Middleware in ASP.NET Core
In previous versions of ASP.NET, the components that affected the request pipeline (HttpModules and HttpHandlers) were all bundled into one library, System.Web.dll, along with everything else you might or might not need to make your web application run.
In ASP.NET Core, you can choose which middleware to register in Program.cs or the Configure method of the Startup class for older versions of ASP.NET Core. The standard template includes the following code:
var app = builder.Build();
if (!app.Environment.IsDevelopment())
{
app.UseExceptionHandler("/Error");
app.UseHsts();
}
app.UseHttpsRedirection();
app.UseStaticFiles();
app.UseRouting();
app.UseAuthorization();
app.MapRazorPages();
app.Run();
public void Configure(IApplicationBuilder app, IWebHostEnvironment env)
{
if (env.IsDevelopment())
{
app.UseDeveloperExceptionPage();
}
else
{
app.UseExceptionHandler("/Error");
// The default HSTS value is 30 days. You may want to change this for production scenarios, see https://aka.ms/aspnetcore-hsts.
app.UseHsts();
}
app.UseHttpsRedirection();
app.UseStaticFiles();
app.UseRouting();
app.UseAuthorization();
app.UseEndpoints(endpoints =>
{
endpoints.MapRazorPages();
});
}
public void Configure(IApplicationBuilder app, IHostingEnvironment env)
{
if (env.IsDevelopment())
{
app.UseDeveloperExceptionPage();
app.UseDatabaseErrorPage();
}
else
{
app.UseExceptionHandler("/Error");
}
app.UseStaticFiles();
app.UseAuthentication();
app.UseMvcWithDefaultRoute();
}
Various components are registered including error handling middleware, middleware for processing requests for static files (images, style sheets, script files, PDFs etc), authentication management middleware (if you enable authentication when creating your project), and the MVC framework. Each component is registered using an extension method on the IApplicationBuilder type.
The order in which the components are registered determines the order in which they are executed.

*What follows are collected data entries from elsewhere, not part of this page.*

/-! ## The address register (10_state.md R24) -/

theorem addrOperand_le (nnn : BitVec 12) : (addrOperand nnn).toNat ≤ 0xFFF := by
  rw [addrOperand_toNat]
  exact Nat.le_of_lt_succ nnn.isLt

theorem glyphAddr_le {d : Byte} (h : isHexDigit d) : (glyphAddr d).toNat ≤ 0xFFF := by
  rw [glyphAddr_toNat]
  omega

/-- No instruction but Fx1E takes I out of memory. -/
theorem exec_index_le {i : Instr} {s t : State} (h : exec i s = .next t) (hi : ∀ x, i ≠ .addI x)
    (hs : s.i.toNat ≤ 0xFFF) : t.i.toNat ≤ 0xFFF := by
  by_cases hw : Part.index ∈ writtenParts i
  · rcases (index_mem_writtenParts_iff i).1 hw with ⟨nnn, rfl⟩ | ⟨x, rfl⟩ | ⟨x, rfl⟩
    · obtain rfl := Host.Outcome.next.inj h
      exact addrOperand_le nnn
    · exact absurd rfl (hi x)
    · exact guardFatal_elim (P := fun u => u.i.toNat ≤ 0xFFF) h hs fun hd => glyphAddr_le (not_not.1 hd)
  · have hkept : t.i = s.i := (exec_frame h).2 .index hw
    exact hkept ▸ hs

/-- Settles O28: a step that executes an instruction leaves I as `exec_index_le` says; any other step keeps I. -/
theorem indexLeavesMemoryOnlyByAddI : Obligations.IndexLeavesMemoryOnlyByAddI := by
  intro s t h ht
  by_contra hn
  simp only [not_or, not_lt, not_exists] at hn
  obtain ⟨hs, haddI⟩ := hn
  refine absurd ht (Nat.not_lt.2 ?_)
  by_cases hr : ∃ i, s.runs i
  · obtain ⟨i, hr⟩ := hr
    rw [step_of_runs hr] at h
    exact exec_index_le h (fun x hx => haddI x (hx ▸ hr)) hs
  · have hkept : t.i = s.i :=
      part_kept_of_step (p := .index) h (by decide) (by decide) fun i hi => absurd ⟨i, hi⟩ hr
    exact hkept ▸ hs

/-! ## The program counter (10_state.md R25, 41_control_flow.md R118) -/

theorem skipIf_pc_eq (s : State) (c : Bool) : (s.skipIf c).pc = s.pc ∨ (s.skipIf c).pc = s.pc + 2#16 := by
  cases c
  exacts [.inl rfl, .inr rfl]

theorem begin_advance_skipIf_pc (s : State) (c : Bool) :
    (s.begin.advance.skipIf c).pc = s.pc + 2#16 ∨ (s.begin.advance.skipIf c).pc = s.pc + 4#16 :=
  (skipIf_pc_eq s.begin.advance c).imp id fun h => h.trans (BitVec.add_assoc s.pc 2#16 2#16)

/-- Settles O29: a skip is `skipIf` on the advanced pc, or the error of a key skip; every other instruction that is no jump,
call or return has no pc in its frame. -/
theorem pcAdvancesByTwoOrFour : Obligations.PcAdvancesByTwoOrFour := by
  intro s t i hr h
  rw [step_of_runs hr] at h
  cases i
  case jp | call | ret | jpV0 => trivial
  case seByte | sneByte | seReg | sneReg =>
    obtain rfl := Host.Outcome.next.inj h
    exact begin_advance_skipIf_pc s _
  case skp | sknp =>
    exact guardFatal_elim (P := fun u => u.pc = s.pc + 2#16 ∨ u.pc = s.pc + 4#16) h (.inl rfl) fun _ =>
      begin_advance_skipIf_pc s _
  all_goals exact (exec_frame h).2 .pc (by simp [writtenParts])

/-! ## The invariant (10_state.md R25, R28; 60_exceptions.md R202) -/

theorem exec_keeps_mem_wf {i : Instr} {s t : State} (h : exec i s = .next t) (hm : s.mem.wf) : t.mem.wf := by
  cases i
  case ldB | storeRegs =>
    exact guardFatal_elim (P := fun u => u.mem.wf) h hm fun _ => s.mem.writeBytes_wf hm _ _
  case call => exact guardFatal_elim (P := fun u => u.mem.wf) h hm fun _ => (s.push_mem s.pc).symm ▸ hm
  case ret | drw | skp | sknp | addI | ldF | loadRegs =>
    exact guardFatal_elim (P := fun u => u.mem.wf) h hm fun _ => hm
  all_goals
    obtain rfl := Host.Outcome.next.inj h
    exact hm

Error handling middleware is registered first so that it is available to all code further along the pipeline where exceptions may be raised.
Middleware can either terminate the pipeline execution and return a response or it can pass control on to the next component. The Static File middleware terminates execution of the pipeline and sends the content of the requested static file in the response. Routing, Authentication and EndPoint middleware are not invoked when static files are requested. Other components pass execution on to the next registered component.
Creating Middleware
Middleware is implemented as a RequestDelegate, a delegate that takes an HttpContext as a parameter and returns a Task:
public delegate Task RequestDelegate(HttpContext context);
Here are two examples of middleware. The first is defined as an inline lambda and simply returns a response. It is passed as a parameter to the IApplicationBuilder.Run() method in Program.cs (the Startup's Configure method in earlier versions):
app.Run(async (context) =>
{
await context.Response.WriteAsync("All done");
});
public void Configure(IApplicationBuilder app, IHostingEnvironment env)
{
app.Run(async (context) =>
{
await context.Response.WriteAsync("All done");
});
}
This example terminates the pipeline. No other middleware components are executed. The Run method is used specifically for registering middleware that behaves like this.

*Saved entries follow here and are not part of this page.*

/-- What a session measures: the record in a slot, or the master gauge (R60). -/
inductive SessionKind where
  | tool (slot : Nat)
  | master
  deriving DecidableEq, Repr

/-- The session context of a station (R60): the points in order of arrival and the seconds left in the window. -/
structure Session where
  kind : SessionKind
  points : List Point
  timer : Nat
  deriving DecidableEq, Repr

/-- A presetting station (the table of R41). A staged half is present when its staged mark is set; the active set is
present once a calibration has been activated. The bound client is read from the client table (R42). -/
structure Station where
  state : StationState
  window : Nat
  active : Option (GeometryHalf × CorrectionHalf)
  generation : Nat
  stagedGeometry : Option GeometryHalf
  stagedCorrection : Option CorrectionHalf
  pending : Bool
  session : Option Session
  deriving DecidableEq, Repr

/-! ### Issue tickets (chapter 5) -/

/-- The states of a ticket that is not FREE; from PROMISED on it holds a record's slot (R82). -/
inductive TicketStatus where
  | waiting
  | promised (slot : Nat)
  | released (slot : Nat)
  | opened (slot : Nat)
  deriving DecidableEq, Repr

/-- Who made a ticket: an ISSUE, or the life unit's replacement service (R82). -/
inductive Origin where
  | requested | auto
  deriving DecidableEq, Repr

/-- A ticket that is not FREE (the table of R82). Its number is its key in `Hall.tickets`. -/
structure Ticket where
  status : TicketStatus
  requester : Nat
  tag : Word
  origin : Origin
  band : Band
  cls : Nat
  lowGrade : Nat
  highGrade : Nat
  life : Nat
  specific : Option Nat
  dest : Option Nat
  notify : Bool
  age : Nat
  deriving DecidableEq, Repr

/-- The issue mode (5.3). -/
inductive IssueMode where
  | online | draining | offline
  deriving DecidableEq, Repr

/-! ### Drawer channels (chapter 6) -/

/-- The channel states (R108). -/
inductive ChannelState where
  | off | idle | released | opened | ajar | forced
  deriving DecidableEq, Repr

/-- The level of a drawer, and of a CLOSED input as its filter has seen it (R107, R202). -/
inductive DrawerLevel where
  | open | shut
  deriving DecidableEq, Repr

/-- A drawer channel (the table of R108), with the level its debounce filter has seen (R202). The timer holds the
seconds left in the running window, or none when it is stopped. -/
structure Channel where
  state : ChannelState
  level : DrawerLevel
  filter : DrawerLevel
  enabled : Bool
  openWindow : Nat
  takeWindow : Nat
  timer : Option Nat
  queue : List Nat
  deriving DecidableEq, Repr

/-! ### Machine pockets (chapter 7) -/

/-- A binding in use (R127). Its entry number is its key in `Hall.bindings`. -/
structure Binding where
  client : Nat
  pocket : Nat
  slot : Nat
  isProtected : Bool
  deriving DecidableEq, Repr

/-! ### Rendering programs (chapter 8) -/

/-- The field a LOAD takes (R146). -/
inductive Field where
  | length | radius | diameter | life | tool | pocket | grade
  deriving DecidableEq, Repr

/-- The unit of a LOAD (R146). -/
inductive LengthUnit where
  | none | mm | inch
  deriving DecidableEq, Repr

/-- An entry of the punctuation set (R153). -/
inductive Mark where
  | fill | point | plus | minus | sep | eol
  deriving DecidableEq, Repr

/-- A step of a stored program (R146). -/
inductive Step where
  | literal (chars : List Byte)
  | load (field : Field) (unit : LengthUnit) (decimals width : Nat)
  | digits (n : Nat)
  | force
  | point
  | sign
  | mark (entry : Mark)
  | setmark (entry : Mark) (char : Option Byte)
  | skipIfZero (n : Nat)
  | endStep
  deriving DecidableEq, Repr

/-- A stored program (R145): its steps, its encoding as STORE-PROGRAM took it, and its greatest output. The step
count and the encoded size are the lengths of the two lists. -/
structure Program where
  steps : List Step
  bytes : List Byte
  greatest : Nat
  deriving DecidableEq, Repr

/-! ### The sweep timer (chapter 9) -/

/-- The sweep timer (R175): the stored period, the length of the running interval, and the seconds counted in it. -/
structure SweepTimer where
  period : Nat
  length : Nat
  count : Nat
  deriving DecidableEq, Repr

/-! ### The request port (chapter 10) -/

/-- The roles (R191). -/
inductive Role where
  | none | toolroom | presetter | crib | machine
  deriving DecidableEq, Repr

/-- An entry of the client table: a role with that role's fields (R191). -/
inductive ClientEntry where
  | none
  | toolroom
  | presetter (station : Fin 4)
  | crib
  | machine (program : Fin 16) (pockets severity : Nat) (offset : Int)
  deriving DecidableEq, Repr

/-- The attention flags, in the order of the table of R195. -/
inductive Flag where
  | overrun | channelFault | drift | lowStock | overdue | replaceFailed | coldStart
  deriving DecidableEq, Repr

/-- The completion codes, in the order of 10.10. -/
inductive Code where
  | ok | queued | promised | notPermitted | malformed | range | unknownTool | duplicate | storeFull | noClass
  | classInUse | state | busy | noSession | pointsFull | noPoints | stationNotReady | waitFull | noTicket | tooLate
  | offline | drawerOpen | wrongMachine | pocketTaken | noBinding | bindingsFull | isProtected | significance | band
  | exhausted | badProgram | noProgram | clientBusy | stationTaken
  deriving DecidableEq, Repr

/-- The notice kinds (10.11). -/
inductive NoticeKind where
  | promised | issued | notCollected | expired | cancelled | gaugeTimeout | drift | lifeWarn | lifeEnd | handoff
  | lowStock | overdue | channelFault
  deriving DecidableEq, Repr

/-- A notice as a unit asks for it: its kind, the client it is addressed to (255 for every toolroom client), its body. -/
structure Notice where
  kind : NoticeKind
  client : Byte
  body : List Word
  deriving DecidableEq, Repr

/-- A message of the outbound queue (R187, R190): a response, with the kind code as received, or a notice. -/
inductive OutMessage where
  | response (kindCode client : Byte) (tag : Word) (code : Code) (body : List Word)
  | notice (notice : Notice)
  deriving DecidableEq, Repr

/-- What a request that has been taken still places (R188, R190): its response, by its parts, and then its notices. -/
structure Answer where
  kindCode : Byte
  client : Byte
  tag : Word
  code : Code
  body : List Word
  notices : List Notice
  deriving DecidableEq, Repr

/-- What started the part last (R200). -/
inductive StartKind where
  | cold | warm
  deriving DecidableEq, Repr

/-- The cause of the last start (R200). -/
inductive StartCause where
  | retain | restart
  deriving DecidableEq, Repr

/-- Where a RESTART stands (R198): none is pending; a start is pending and the response has not been read out; the
last word of the response has been read and the warm start follows. -/
inductive StartPhase where
  | none | pending | due
  deriving DecidableEq, Repr

/-- The output lines (10.12): ready, MSG-AVAIL, ATTN and RELEASE 0 to 15. -/
structure Pins where
  ready : Bool
  msgAvail : Bool
  attn : Bool
  release : Vector Bool 16
  deriving DecidableEq, Repr

/-- What the record store, the class table, the presetting, issue, drawer, pocket, rendering and life units hold,
with the client table, the attention flags and the start record of the port. A request's own unit acts on this alone. -/
structure Hall where
  /-- Live records by slot 0 to 4095; an unlisted slot is free. -/
  records : Table Record
  /-- The tool-number index: slot by tool number (R10). -/
  index : Table Nat
  /-- Sister chains: slots by class, in chain order; an unlisted class has an empty chain (R11). -/
  chains : Table (List Nat)
  /-- Defined classes by number 1 to 255; an unlisted class is undefined. -/
  classes : Table ClassEntry
  stations : Vector Station 4
  /-- Tickets by number 0 to 127; an unlisted ticket is FREE. -/
  tickets : Table Ticket
  /-- Wait queues: ticket numbers by class; an unlisted class has an empty queue (R86). -/
  waitQueues : Table (List Nat)
  mode : IssueMode
  channels : Vector Channel 16
  /-- The handover list, in promise order (R121). -/
  handover : List Nat
  /-- Bindings by entry 0 to 1023; an unlisted entry is free. -/
  bindings : Table Binding
  /-- Stored programs by number 0 to 15; an unlisted entry is empty. -/
  programs : Table Program
  sweep : SweepTimer
  /-- Client table entries by number 0 to 63; an unlisted client has role NONE. -/
  clients : Table ClientEntry
  /-- The seven attention flags; bit i is the i-th flag of the table of R195. -/
  flags : BitVec 7
  /-- The seven enables, in the same order. -/
  enables : BitVec 7
  startKind : StartKind
  startCause : StartCause
  /-- The MODEL's own field, no state of the part: how many seconds have passed, the argument of
  `Config.coincidence` (log 4). -/
  freeIndex : Nat
  deriving DecidableEq, Repr

/-- The port's queues and lines. -/
structure Port where
  /-- The inbound queue, oldest message first; each message is the words of it written so far (R186). Only the newest
  can be partly written. -/
  inbound : List (List Word)
  /-- The outbound queue, oldest message first (R187). -/
  outbound : List OutMessage
  /-- How many words of the head message of the outbound queue have been read (R187). -/
  readCount : Nat
  /-- What the request taken last still has to place: its checks and its changes of state were made at the taking, and a
  place of the outbound queue is kept for its response until that is placed (R188, R201). -/
  serving : Option Answer
  start : StartPhase
  /-- The word the last read gave the link processor on the port data lines. -/
  readOut : Word
  pins : Pins
  deriving DecidableEq, Repr

/-- The state of the machine: the commands that wait, first in, first out, the port and the units. -/
structure State where
  pending : List Instr
  port : Port
  hall : Hall
  deriving DecidableEq, Repr

/-- No command of this part makes it fault: the manual gives every request, event and expiry an effect or an answer.
The type is closed and has no constructor. -/
inductive Fault where
  deriving DecidableEq, Repr

/-- Why the model gives a command no next state. -/
inductive Refusal where
  /-- Raised by `exec` alone, for a command that has no meaning yet. Safe: no claim about it can be proved. -/
  | notModelled (mnemonic : String)
  /-- Raised by the meanings of STORE_PROGRAM and MALFORMED_MESSAGE for an operand list that no message can carry
  (`Instr.wellFormed` is false). Safe: there is no such command on the part. -/
  | illFormed
  deriving DecidableEq, Repr

/-- A station after a cold start (R59). -/
def Station.cold : Station where
  state := .uncal
  window := 600
  active := none
  generation := 0
  stagedGeometry := none
  stagedCorrection := none
  pending := false
  session := none

/-- A channel after a cold start whose CLOSED input reads as given (R125, R126). -/
def Channel.cold (level : DrawerLevel) : Channel where
  state := .off
  level := level
  filter := level
  enabled := false
  openWindow := 60
  takeWindow := 120
  timer := none
  queue := []

/-- The units after a cold start with the given drawer levels: every chapter's cold start (R23, R40, R59, R81, R106,
R126, R144, R165, R184, R191, R195, R200). -/
def Hall.cold (levels : Vector DrawerLevel 16) : Hall where
  records := []
  index := []
  chains := []
  classes := []
  stations := Vector.replicate 4 Station.cold
  tickets := []
  waitQueues := []
  mode := .online
  channels := Vector.ofFn fun c => Channel.cold (levels.get c)
  handover := []
  bindings := []
  programs := []
  sweep := ⟨60, 60, 0⟩
  clients := [(0, .toolroom)]
  flags := 0x40#7
  enables := 0x7f#7
  startKind := .cold
  startCause := .retain
  freeIndex := 0

/-- The port after a cold start: empty queues, ready asserted, MSG-AVAIL low, ATTN asserted by the COLD-START flag
under its enable, no RELEASE asserted (R197, R195, R125). -/
def Port.cold : Port where
  inbound := []
  outbound := []
  readCount := 0
  serving := none
  start := .none
  readOut := 0
  pins := ⟨true, false, true, Vector.replicate 16 false⟩

/-- The machine right after a cold start with every drawer shut, its CLOSED inputs high (log 1), and no command
waiting. -/
def State.reset : State where
  pending := []
  port := Port.cold
  hall := Hall.cold (Vector.replicate 16 DrawerLevel.shut)

end Sys2Proof.Machine
end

The next example terminates the response only when a particular query string value is present. Otherwise is passes control on to the next middleware in the pipeline, represented by the next parameter
app.Use(async (context, next) =>
{
if (context.Request.Query.ContainsKey("stop"))
{
await context.Response.WriteAsync("All done");
}
await next();
});
Middleware that passes control on to the next middleware is registered with the IApplicationBuilder Use method.
Middleware Classes
The recommended pattern for creating middleware is to create a separate class for it, and then to create an extension method on the IApplicationBuilder type to register it. There are two ways to author middleware classes. You can use the convention-based approach or you can implement IMiddleware.
Convention-based Middleware
The following code shows a middleware class built on conventions. This is the approach you are most likely to see because it was the only way to write middleware classes before ASP.NET Core 2.0, and most of the framework middleware is written like this.
ElapsedTimeMiddleware.cs
public class ElapsedTimeMiddleware
{
public ElapsedTimeMiddleware(RequestDelegate next) => _next = next;
public async Task Invoke(HttpContext context, ILogger<ElapsedTimeMiddleware> logger)
{
var sw = new Stopwatch();
sw.Start();
await _next(context);
var isHtml = context.Response.ContentType?.ToLower().Contains("text/html");
if (context.Response.StatusCode == 200 && isHtml.GetValueOrDefault())
{
logger.LogInformation($"{context.Request.Path} executed in {sw.ElapsedMilliseconds}ms");
}
}
}
This middleware measures the time taken to process a request and then logs that information.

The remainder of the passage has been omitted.